Large Language Models (LLMs) have significantly advanced the field of Natural Language Processing (NLP) with their ability to represent human language and automate complex processes. They can perform a broad range of tasks and generate text constrained by straightforward natural language prompts, but their adoption has been hindered by the high computational resources required and the black-box reasoning mechanisms. On the other hand, Knowledge Bases (KBs) are structured on human-accessible facts, which may be queried by formal languages, and thus more consistent.
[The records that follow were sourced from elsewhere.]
-- ==== Sys2Proof/Laws/Ops.lean ====
section
/-! SUPPORT. What each shared operation can do, said once: the zero-destination test, MemRead, MemWrite, the
bodies the instructions share. -/

namespace Sys2Proof.Machine

theorem zeroTest_zero (i : Instr) (s : State) (body : Result) :
    zeroTest 0#5 i s body = .next (s.raise (.zeroRegisterWrite (encode i))) := rfl

@[simp] theorem zeroTest_pass (field : RegIdx) (i : Instr) (s : State) (body : Result) (h : field ≠ 0#5) :
    zeroTest field i s body = body := if_neg h

/-- All the zero-destination test can do. -/
theorem zeroTest_cases (field : RegIdx) (i : Instr) (s t : State) (body : Result)
    (h : zeroTest field i s body = .next t) :
    (field = 0#5 ∧ t = s.raise (.zeroRegisterWrite (encode i))) ∨ (field ≠ 0#5 ∧ body = .next t) := by
  by_cases hf : field = 0#5
  · subst hf
    exact .inl ⟨rfl, by cases h; rfl⟩
  · exact .inr ⟨hf, by rwa [zeroTest_pass _ _ _ _ hf] at h⟩

/-- All a register operation can do: the zero-destination stop, or one register written (R110). -/
theorem regOp_cases (f : Word → Word → Word) (i : Instr) (rs rt rd : RegIdx) (s t : State)
    (h : regOp f i rs rt rd s = .next t) :
    (rd = 0#5 ∧ t = s.raise (.zeroRegisterWrite (encode i))) ∨
    (rd ≠ 0#5 ∧ t = s.writeReg rd (f (s.readReg rs) (s.readReg rt))) := by
  rcases zeroTest_cases _ _ _ _ _ h with h | ⟨hd, h⟩
  · exact .inl h
  · exact .inr ⟨hd, by cases h; rfl⟩

/-- All an immediate shift can do (R130). -/
theorem shiftImm_cases (f : Word → Shamt → Word) (i : Instr) (rt rd : RegIdx) (shamt : Shamt) (s t : State)
    (h : shiftImm f i rt rd shamt s = .next t) :
    (rd = 0#5 ∧ t = s.raise (.zeroRegisterWrite (encode i))) ∨
    (rd ≠ 0#5 ∧ t = s.writeReg rd (f (s.readReg rt) shamt)) := by
  rcases zeroTest_cases _ _ _ _ _ h with h | ⟨hd, h⟩
  · exact .inl h
  · exact .inr ⟨hd, by cases h; rfl⟩

/-- All an immediate operation can do (R160). -/
theorem immOp_cases (f : Word → Word) (i : Instr) (rs rt : RegIdx) (s t : State)
    (h : immOp f i rs rt s = .next t) :
    (rt = 0#5 ∧ t = s.raise (.zeroRegisterWrite (encode i))) ∨
    (rt ≠ 0#5 ∧ t = s.writeReg rt (f (s.readReg rs))) := by
  rcases zeroTest_cases _ _ _ _ _ h with h | ⟨hd, h⟩
  · exact .inl h
  · exact .inr ⟨hd, by cases h; rfl⟩

/-! ### MemRead and MemWrite -/

/-- The state after a read: the region table as the access left it, and nothing else changed (R55). -/
theorem memRead_state (s : State) (n : Width) (a : Word) :
    (memRead s n a).2 = s.setRegions (access s.regions a (.read n)).2 := rfl

/-- The state after a write: the region table as the access left it, and nothing else changed (R56). -/
theorem memWrite_state (s : State) (n : Width) (a v : Word) :
    (memWrite s n a v).2 = s.setRegions (access s.regions a fun l => .write n l (splitBytes n v)).2 := rfl

/-- A read that resolves to a Memory Device and ends inside it: the bytes there, and no change at all. -/
theorem memRead_reaches (s : State) (n : Width) (a : Word) (r : Region) (d : MemoryDevice)
    (h : Reaches s n a r d) :
    memRead s n a = (.ok (assembleBytes (d.mem.readBytes (r.translate a).toNat n.bytes)), s) := by
  obtain ⟨front, back, e, -, ha⟩ := access_mapped s.regions a (.read n) r h.resolves
  have hin : d.inBounds n (r.translate a) := h.inside
  obtain ⟨hd, dev, st, la, re⟩ := r
  obtain rfl : dev = .memory d := h.memory
  simp only [Device.perform_memory_read, MemoryDevice.read, if_pos hin] at ha
  simp only [memRead, ha, passOn, State.setRegions, ← e]

/-- What a write that resolves to a Memory Device and ends inside it does: that device's bytes, in its place
in the table, and nothing else. -/
theorem memWrite_reaches (s : State) (n : Width) (a v : Word) (r : Region) (d : MemoryDevice)
    (h : Reaches s n a r d) :
    ∃ front back, s.regions = front ++ r :: back ∧ (∀ q ∈ front, q.covers a = false) ∧
      memWrite s n a v = (none, s.setRegions (front ++
        { r with device := .memory { d with
          mem := d.mem.writeBytes (r.translate a).toNat (splitBytes n v) } } :: back)) := by
  obtain ⟨front, back, e, hf, ha⟩ :=
    access_mapped s.regions a (fun l => .write n l (splitBytes n v)) r h.resolves
  have hin : d.inBounds n (r.translate a) := h.inside
  refine ⟨front, back, e, hf, ?_⟩
  obtain ⟨hd, dev, st, la, re⟩ := r
  obtain rfl : dev = .memory d := h.memory
  simp only [Device.perform, MemoryDevice.perform, MemoryDevice.write, if_pos hin] at ha
  simp only [memWrite, ha, passOn]

/-- All a load can do (R181): the zero-destination stop before any access; a condition of the access; or one
register written. The state but for register or status is as the access left it. -/
theorem load_cases (n : Width) (widen : Word → Word) (i : Instr) (rs rt : RegIdx) (imm : Imm) (s t : State)
    (h : load n widen i rs rt imm s = .next t) :
    (rt = 0#5 ∧ t = s.raise (.zeroRegisterWrite (encode i))) ∨
    (rt ≠ 0#5 ∧ ∃ c s', memRead s n (effectiveAddress s rs imm) = (.error c, s') ∧ t = s'.raise c) ∨
    (rt ≠ 0#5 ∧ ∃ v s', memRead s n (effectiveAddress s rs imm) = (.ok v, s') ∧ t = s'.writeReg rt (widen v)) := by
  rcases zeroTest_cases _ _ _ _ _ h with h | ⟨hd, h⟩
  · exact .inl h
  · rcases e : memRead s n (effectiveAddress s rs imm) with ⟨_ | v, s'⟩ <;> rw [e] at h <;> cases h
    · exact .inr (.inl ⟨hd, _, _, rfl, rfl⟩)
    · exact .inr (.inr ⟨hd, _, _, rfl, rfl⟩)

/-- All a store can do (R187): a condition of the access, or the access alone. -/
theorem store_cases (n : Width) (rs rt : RegIdx) (imm : Imm) (s t : State)
    (h : store n rs rt imm s = .next t) :
    (∃ c s', memWrite s n (effectiveAddress s rs imm) (s.readReg rt) = (some c, s') ∧ t = s'.raise c) ∨
    memWrite s n (effectiveAddress s rs imm) (s.readReg rt) = (none, t) := by
  unfold store at h
  rcases e : memWrite s n (effectiveAddress s rs imm) (s.readReg rt) with ⟨_ | c, s'⟩ <;> rw [e] at h <;> cases h
  · exact .inr rfl
  · exact .inl ⟨_, _, rfl, rfl⟩

/-! ### Branches -/

/-- A branch changes pc at most (R200). -/
theorem branch_cases (taken : Bool) (imm : Imm) (s : State) :
    branch taken imm s = s ∨ branch taken imm s = s.setPc (branchTarget s.pc imm) := by
  cases taken
  · exact .inl rfl
  · exact .inr rfl

@[simp] theorem branch_regs (taken : Bool) (imm : Imm) (s : State) : (branch taken imm s).regs = s.regs := by
  cases taken <;> rfl
@[simp] theorem branch_hi (taken : Bool) (imm : Imm) (s : State) : (branch taken imm s).hi = s.hi := by
  cases taken <;> rfl
@[simp] theorem branch_lo (taken : Bool) (imm : Imm) (s : State) : (branch taken imm s).lo = s.lo := by
  cases taken <;> rfl
@[simp] theorem branch_status (taken : Bool) (imm : Imm) (s : State) :
    (branch taken imm s).status = s.status := by
  cases taken <;> rfl
@[simp] theorem branch_regions (taken : Bool) (imm : Imm) (s : State) :
    (branch taken imm s).regions = s.regions := by
  cases taken <;> rfl
@[simp] theorem branch_nextHandle (taken : Bool) (imm : Imm) (s : State) :
    (branch taken imm s).nextHandle = s.nextHandle := by
  cases taken <;> rfl
@[simp] theorem branch_readReg (taken : Bool) (imm : Imm) (s : State) (i : RegIdx) :
    (branch taken imm s).readReg i = s.readReg i := by
  cases taken <;> rfl

@[simp] theorem link_pc (s : State) : (link s).pc = s.pc := rfl
@[simp] theorem link_hi (s : State) : (link s).hi = s.hi := rfl
@[simp] theorem link_lo (s : State) : (link s).lo = s.lo := rfl
@[simp] theorem link_status (s : State) : (link s).status = s.status := rfl
@[simp] theorem link_regions (s : State) : (link s).regions = s.regions := rfl
@[simp] theorem link_nextHandle (s : State) : (link s).nextHandle = s.nextHandle := rfl

/-- The link register after the link write (R201). -/
@[simp] theorem link_readReg (s : State) (i : RegIdx) :
    (link s).readReg i = if i = 31#5 then s.pc + 4#32 else s.readReg i := by
  split
  · subst_vars
    exact State.readReg_writeReg_self s 31#5 _ (by decide)
  · exact State.readReg_writeReg_other s 31#5 i _ ‹_›

end Sys2Proof.Machine
end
However, they have limited coverage and lack the ability to learn.

In this dissertation, solutions that combine the strengths of both LLMs and KBs will be studied, tested and proposed. They should leverage on the flexibility of LLMs for text completion and generation, and in prompt engineering for Knowledge Extraction (KE). Extracted domain knowledge should be formalized in a KB, using standard technologies, such as RDF. We expect this KB to be an accessible, editable, reasonable and interpretable representation of what the model “knows”.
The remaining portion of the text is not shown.